We need people who can command a more-than-minimal knowledge of a very complex historical development over decades, yea, centuries, and even millennia.  People who can adequately explain legal issues and international law, demography (with more than a 10th grade education in arithmetic), military strategy, economic matters, water and sanitation concerns, comparative political systems, theology and the list goes on.
Here, for example, are some very basic fundamentals without which no dialogue can be conducted on behalf of Israel:
1.  The Jewish people is a nation and its national homeland is the Land of Israel and it became one about two thousand years before the rise of Islam.
2. Since almost 1300 B.C.E., the Jews ruled over the Land of Israel with a continuous Jewish presence in the land for the past 3,300 years except when invaded and conquered by foreign armies.
3. The Arab people invaded, conquered and occupied this country  in about 638 C.E.
4. As for Jerusalem, the city was held to be not only the central administrative location by the Jewish people but as a sacred capital for over 3000 years and, incidentally.

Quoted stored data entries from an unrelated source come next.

def DMB_INT_ENABLE.HANDOVER_DONE : Fld := ⟨.dmb, 0x10, 0, 1, .rw, 0x0⟩
def DMB_INT_ENABLE.LATE : Fld := ⟨.dmb, 0x10, 1, 1, .rw, 0x0⟩
def DMB_INT_ENABLE.REFUSED : Fld := ⟨.dmb, 0x10, 2, 1, .rw, 0x0⟩
def DMB_INT_ENABLE.CE : Fld := ⟨.dmb, 0x10, 3, 1, .rw, 0x0⟩
def DMB_INT_ENABLE.UE : Fld := ⟨.dmb, 0x10, 4, 1, .rw, 0x0⟩
def DMB_INT_ENABLE.REPAIR : Fld := ⟨.dmb, 0x10, 5, 1, .rw, 0x0⟩
def DMB_INT_ENABLE.REPAIR_EXHAUSTED : Fld := ⟨.dmb, 0x10, 6, 1, .rw, 0x0⟩
def DMB_INT_ENABLE.JOURNAL_FULL : Fld := ⟨.dmb, 0x10, 7, 1, .rw, 0x0⟩
def DMB_INT_ENABLE.PASS_DONE : Fld := ⟨.dmb, 0x10, 8, 1, .rw, 0x0⟩

def DMB_BERTH.KIND : Fld := ⟨.dmb, 0x40, 0, 3, .rw, 0x0⟩
def DMB_BERTH.ID : Fld := ⟨.dmb, 0x40, 8, 6, .rw, 0x0⟩

def DMB_BERTH_PREV.KIND : Fld := ⟨.dmb, 0x44, 0, 3, .ro, 0x0⟩
def DMB_BERTH_PREV.ID : Fld := ⟨.dmb, 0x44, 8, 6, .ro, 0x0⟩

def DMB_LATE_COUNT.COUNT : Fld := ⟨.dmb, 0x48, 0, 32, .rc, 0x0⟩

def DMB_REFUSED_SRC.KIND : Fld := ⟨.dmb, 0x4c, 0, 3, .ro, 0x0⟩
def DMB_REFUSED_SRC.ID : Fld := ⟨.dmb, 0x4c, 8, 6, .ro, 0x0⟩
def DMB_REFUSED_SRC.LATE : Fld := ⟨.dmb, 0x4c, 16, 1, .ro, 0x0⟩

def DMB_CE_COUNT.COUNT : Fld := ⟨.dmb, 0x50, 0, 32, .rc, 0x0⟩

def DMB_UE_COUNT.COUNT : Fld := ⟨.dmb, 0x54, 0, 32, .rc, 0x0⟩

def DMB_TEST_POS.REGION : Fld := ⟨.dmb, 0x58, 0, 12, .ro, 0x0⟩

def DMB_TEST_PASSES.COUNT : Fld := ⟨.dmb, 0x5c, 0, 32, .rc, 0x0⟩

def DMB_JOURNAL_BASE.WORD : Fld := ⟨.dmb, 0x60, 0, 18, .rw, 0x0⟩

def DMB_JOURNAL_LIMIT.ENTRIES : Fld := ⟨.dmb, 0x64, 0, 15, .rw, 0x0⟩

def DMB_JOURNAL_COUNT.ENTRIES : Fld := ⟨.dmb, 0x68, 0, 15, .ro, 0x0⟩

def DMB_REPAIR.ROW (i : Nat) : Fld := ⟨.dmb, 0x80 + 0x4 * i, 0, 15, .rw, 0x0⟩
def DMB_REPAIR.VALID (i : Nat) : Fld := ⟨.dmb, 0x80 + 0x4 * i, 16, 1, .rw, 0x0⟩
def DMB_REPAIR.TESTER (i : Nat) : Fld := ⟨.dmb, 0x80 + 0x4 * i, 17, 1, .ro, 0x0⟩
def DMB_REPAIR.WITHDRAWN (i : Nat) : Fld := ⟨.dmb, 0x80 + 0x4 * i, 18, 1, .ro, 0x0⟩

def CAS_CTRL.JOIN : Fld := ⟨.cas, 0x4, 0, 1, .rw, 0x0⟩
def CAS_CTRL.HOLD_FORCE : Fld := ⟨.cas, 0x4, 1, 1, .rw, 0x0⟩
def CAS_CTRL.ROWS : Fld := ⟨.cas, 0x4, 4, 3, .rwl, 0x0⟩
def CAS_CTRL.COLS : Fld := ⟨.cas, 0x4, 8, 3, .rwl, 0x0⟩
def CAS_CTRL.REL_MODE : Fld := ⟨.cas, 0x4, 11, 2, .rwl, 0x0⟩
def CAS_CTRL.REL_EXT_SEL : Fld := ⟨.cas, 0x4, 13, 5, .rwl, 0x0⟩
def CAS_CTRL.REL_EXT_EDGE : Fld := ⟨.cas, 0x4, 18, 1, .rwl, 0x0⟩

def CAS_STATUS.MASTER : Fld := ⟨.cas, 0x8, 0, 1, .ro, 0x0⟩
def CAS_STATUS.ID : Fld := ⟨.cas, 0x8, 1, 6, .ro, 0x0⟩
def CAS_STATUS.HOLD_IN : Fld := ⟨.cas, 0x8, 7, 1, .ro, 0x1⟩
def CAS_STATUS.HOLD_OUT : Fld := ⟨.cas, 0x8, 8, 1, .ro, 0x1⟩
def CAS_STATUS.DONE_IN : Fld := ⟨.cas, 0x8, 9, 1, .ro, 0x0⟩
def CAS_STATUS.UNIT_STATE : Fld := ⟨.cas, 0x8, 10, 3, .ro, 0x0⟩

def CAS_INT_STATUS.TAG_FAULT : Fld := ⟨.cas, 0xc, 0, 1, .w1c, 0x0⟩
def CAS_INT_STATUS.ORDER_LATE : Fld := ⟨.cas, 0xc, 1, 1, .w1c, 0x0⟩
def CAS_INT_STATUS.PORT_FAILED : Fld := ⟨.cas, 0xc, 2, 1, .w1c, 0x0⟩
def CAS_INT_STATUS.RETRAIN : Fld := ⟨.cas, 0xc, 3, 1, .w1c, 0x0⟩
def CAS_INT_STATUS.HOLD_BEGIN : Fld := ⟨.cas, 0xc, 4, 1, .w1c, 0x0⟩
def CAS_INT_STATUS.HOLD_END : Fld := ⟨.cas, 0xc, 5, 1, .w1c, 0x0⟩
def CAS_INT_STATUS.STARTED : Fld := ⟨.cas, 0xc, 6, 1, .w1c, 0x0⟩
def CAS_INT_STATUS.MASTER_CONFLICT : Fld := ⟨.cas, 0xc, 7, 1, .w1c, 0x0⟩
def CAS_INT_STATUS.PEER_MISMATCH : Fld := ⟨.cas, 0xc, 8, 1, .w1c, 0x0⟩

def CAS_INT_ENABLE.TAG_FAULT : Fld := ⟨.cas, 0x10, 0, 1, .rw, 0x0⟩
def CAS_INT_ENABLE.ORDER_LATE : Fld := ⟨.cas, 0x10, 1, 1, .rw, 0x0⟩
def CAS_INT_ENABLE.PORT_FAILED : Fld := ⟨.cas, 0x10, 2, 1, .rw, 0x0⟩
def CAS_INT_ENABLE.RETRAIN : Fld := ⟨.cas, 0x10, 3, 1, .rw, 0x0⟩
def CAS_INT_ENABLE.HOLD_BEGIN : Fld := ⟨.cas, 0x10, 4, 1, .rw, 0x0⟩
def CAS_INT_ENABLE.HOLD_END : Fld := ⟨.cas, 0x10, 5, 1, .rw, 0x0⟩
def CAS_INT_ENABLE.STARTED : Fld := ⟨.cas, 0x10, 6, 1, .rw, 0x0⟩
def CAS_INT_ENABLE.MASTER_CONFLICT : Fld := ⟨.cas, 0x10, 7, 1, .rw, 0x0⟩
def CAS_INT_ENABLE.PEER_MISMATCH : Fld := ⟨.cas, 0x10, 8, 1, .rw, 0x0⟩

def CAS_TREE.UP_PORT : Fld := ⟨.cas, 0x40, 0, 2, .rwl, 0x0⟩
def CAS_TREE.UP_VALID : Fld := ⟨.cas, 0x40, 2, 1, .rwl, 0x0⟩
def CAS_TREE.DOWN : Fld := ⟨.cas, 0x40, 4, 4, .rwl, 0x0⟩

def CAS_LEAD.TICKS : Fld := ⟨.cas, 0x44, 0, 13, .rwl, 0x400⟩

def CAS_REL_PERIOD.TICKS : Fld := ⟨.cas, 0x48, 0, 32, .rwl, 0x0⟩

def CAS_CMD.CMD : Fld := ⟨.cas, 0x4c, 0, 3, .wo, 0x0⟩

def CAS_TICK_LO.COUNT : Fld := ⟨.cas, 0x50, 0, 32, .ro, 0x0⟩

def CAS_TICK_HI.COUNT : Fld := ⟨.cas, 0x54, 0, 32, .ro, 0x0⟩

def CAS_STEP_LO.COUNT : Fld := ⟨.cas, 0x58, 0, 32, .ro, 0x0⟩

def CAS_STEP_HI.COUNT : Fld := ⟨.cas, 0x5c, 0, 32, .ro, 0x0⟩

def CAS_NETMAP_INDEX.INDEX : Fld := ⟨.cas, 0x60, 0, 16, .rw, 0x0⟩
def CAS_NETMAP_INDEX.AUTOINC : Fld := ⟨.cas, 0x60, 16, 1, .rw, 0x0⟩

def CAS_NETMAP_DATA.ENTRY : Fld := ⟨.cas, 0x64, 0, 32, .rw, 0x0⟩

def CAS_TAG_FAULT.PORT : Fld := ⟨.cas, 0x68, 0, 2, .ro, 0x0⟩
def CAS_TAG_FAULT.SLOT : Fld := ⟨.cas, 0x68, 2, 3, .ro, 0x0⟩
def CAS_TAG_FAULT.STEP : Fld := ⟨.cas, 0x68, 5, 10, .ro, 0x0⟩
def CAS_TAG_FAULT.SIDE : Fld := ⟨.cas, 0x68, 15, 1, .ro, 0x0⟩
def CAS_TAG_FAULT.VALID : Fld := ⟨.cas, 0x68, 16, 1, .w1c, 0x0⟩

def CAS_HOLD_COUNT.COUNT : Fld := ⟨.cas, 0x6c, 0, 32, .rc, 0x0⟩

def CAS_P_CTRL.EN (i : Nat) : Fld := ⟨.cas, 0x80 + 0x20 * i, 0, 1, .rw, 0x0⟩
def CAS_P_CTRL.LS_REQ (i : Nat) : Fld := ⟨.cas, 0x80 + 0x20 * i, 1, 2, .rw, 0x0⟩
def CAS_P_CTRL.EXPECT_ID (i : Nat) : Fld := ⟨.cas, 0x80 + 0x20 * i, 3, 6, .rwl, 0x0⟩
def CAS_P_CTRL.EXPECT_EN (i : Nat) : Fld := ⟨.cas, 0x80 + 0x20 * i, 9, 1, .rwl, 0x0⟩

def CAS_P_STATUS.STATE (i : Nat) : Fld := ⟨.cas, 0x84 + 0x20 * i, 0, 4, .ro, 0x0⟩
def CAS_P_STATUS.FAIL (i : Nat) : Fld := ⟨.cas, 0x84 + 0x20 * i, 4, 4, .ro, 0x0⟩
def CAS_P_STATUS.REVERSED (i : Nat) : Fld := ⟨.cas, 0x84 + 0x20 * i, 8, 1, .ro, 0x0⟩
def CAS_P_STATUS.LS (i : Nat) : Fld := ⟨.cas, 0x84 + 0x20 * i, 9, 2, .ro, 0x0⟩
def CAS_P_STATUS.PEER_ID (i : Nat) : Fld := ⟨.cas, 0x84 + 0x20 * i, 11, 6, .ro, 0x0⟩
def CAS_P_STATUS.PEER_MASTER (i : Nat) : Fld := ⟨.cas, 0x84 + 0x20 * i, 17, 1, .ro, 0x0⟩

def CAS_P_LATENCY.RAW (i : Nat) : Fld := ⟨.cas, 0x88 + 0x20 * i, 0, 8, .ro, 0x0⟩
def CAS_P_LATENCY.TOTAL (i : Nat) : Fld := ⟨.cas, 0x88 + 0x20 * i, 8, 8, .ro, 0x0⟩
def CAS_P_LATENCY.ORDER (i : Nat) : Fld := ⟨.cas, 0x88 + 0x20 * i, 16, 8, .ro, 0x0⟩

def CAS_P_CREDITS.HELD (i : Nat) : Fld := ⟨.cas, 0x8c + 0x20 * i, 0, 6, .ro, 0x30⟩
def CAS_P_CREDITS.RX_USED (i : Nat) : Fld := ⟨.cas, 0x8c + 0x20 * i, 8, 6, .ro, 0x0⟩
def CAS_P_CREDITS.REPLAY_USED (i : Nat) : Fld := ⟨.cas, 0x8c + 0x20 * i, 16, 6, .ro, 0x0⟩

def CAS_P_RETRY.COUNT (i : Nat) : Fld := ⟨.cas, 0x90 + 0x20 * i, 0, 32, .rc, 0x0⟩

def CAS_P_CRC_ERR.COUNT (i : Nat) : Fld := ⟨.cas, 0x94 + 0x20 * i, 0, 32, .rc, 0x0⟩

def CAS_P_RETRAIN.COUNT (i : Nat) : Fld := ⟨.cas, 0x98 + 0x20 * i, 0, 32, .rc, 0x0⟩

def LNE_STATUS.SIGNAL : Fld := ⟨.lne, 0x40, 0, 1, .ro, 0x0⟩
def LNE_STATUS.CDR_LOCK : Fld := ⟨.lne, 0x40, 1, 1, .ro, 0x0⟩
def LNE_STATUS.POL_INV : Fld := ⟨.lne, 0x40, 2, 1, .ro, 0x0⟩
def LNE_STATUS.BLOCK_LOCK : Fld := ⟨.lne, 0x40, 3, 1, .ro, 0x0⟩
def LNE_STATUS.RX_LANE : Fld := ⟨.lne, 0x40, 4, 3, .ro, 0x0⟩
def LNE_STATUS.SKEW : Fld := ⟨.lne, 0x40, 7, 5, .ro, 0x0⟩

def LNE_HDR_ERR.COUNT : Fld := ⟨.lne, 0x44, 0, 32, .rc, 0x0⟩

def LNE_CTRL.POL_FORCE_EN : Fld := ⟨.lne, 0x48, 0, 1, .rw, 0x0⟩
def LNE_CTRL.POL_FORCE_VAL : Fld := ⟨.lne, 0x48, 1, 1, .rw, 0x0⟩

def RES_CTRL.IS_SCRUB_EN : Fld := ⟨.res, 0x4, 0, 1, .rw, 0x1⟩
def RES_CTRL.SS_SCRUB_EN : Fld := ⟨.res, 0x4, 1, 1, .rw, 0x1⟩
def RES_CTRL.AUTO_REMAP : Fld := ⟨.res, 0x4, 2, 1, .rw, 0x1⟩
def RES_CTRL.AUTO_RESUME : Fld := ⟨.res, 0x4, 3, 1, .rw, 0x1⟩
def RES_CTRL.AUTO_JOIN : Fld := ⟨.res, 0x4, 4, 1, .rw, 0x1⟩

def RES_STATUS.DIP_STATE : Fld := ⟨.res, 0x8, 0, 2, .ro, 0x0⟩
def RES_STATUS.RETENTION : Fld := ⟨.res, 0x8, 2, 2, .ro, 0x0⟩
def RES_STATUS.SPARE_BERRIES_FREE : Fld := ⟨.res, 0x8, 4, 7, .ro, 0x40⟩
def RES_STATUS.SPARE_BUNCH_FREE : Fld := ⟨.res, 0x8, 11, 1, .ro, 0x1⟩
def RES_STATUS.CMD_BUSY : Fld := ⟨.res, 0x8, 12, 1, .ro, 0x0⟩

Mohammed never came to Jerusalem and its name does not appear in the Quran.  Jews pray facing Jerusalem. Muslims pray facing Mecca (often with their backs toward Jerusalem).
Arguments get bogged down in Mandate history, for sure, (like the dozens of comments at my previous post) but the worst part is the role fellow Jews play is subverting the truth for reasons of assimilation, psychological imbalance, ideological allegiance to universalism, cosmopolitism, or other radical quirky concepts.
We can be assured that our goals are correct and our case truthful.  And so much more moral than that of the Arabs who make false claims and the nations that support them.
But we lack, for the most part, the three Cs.  They are Cooperation, Collaboration and Collateralism or, working together.  There are just too many groups and moreover, no unity and certainly no real willingness to find a common denominator and work together in a fluid manner.  Networking is usually based on a personal basis.  Official bodies and institutions are too too careful to work together with the commando groups of volunteers, who have actually been the most successful in undermining Arab propaganda propped up by progressive forces and aided by anti-Semites.
We need to do better.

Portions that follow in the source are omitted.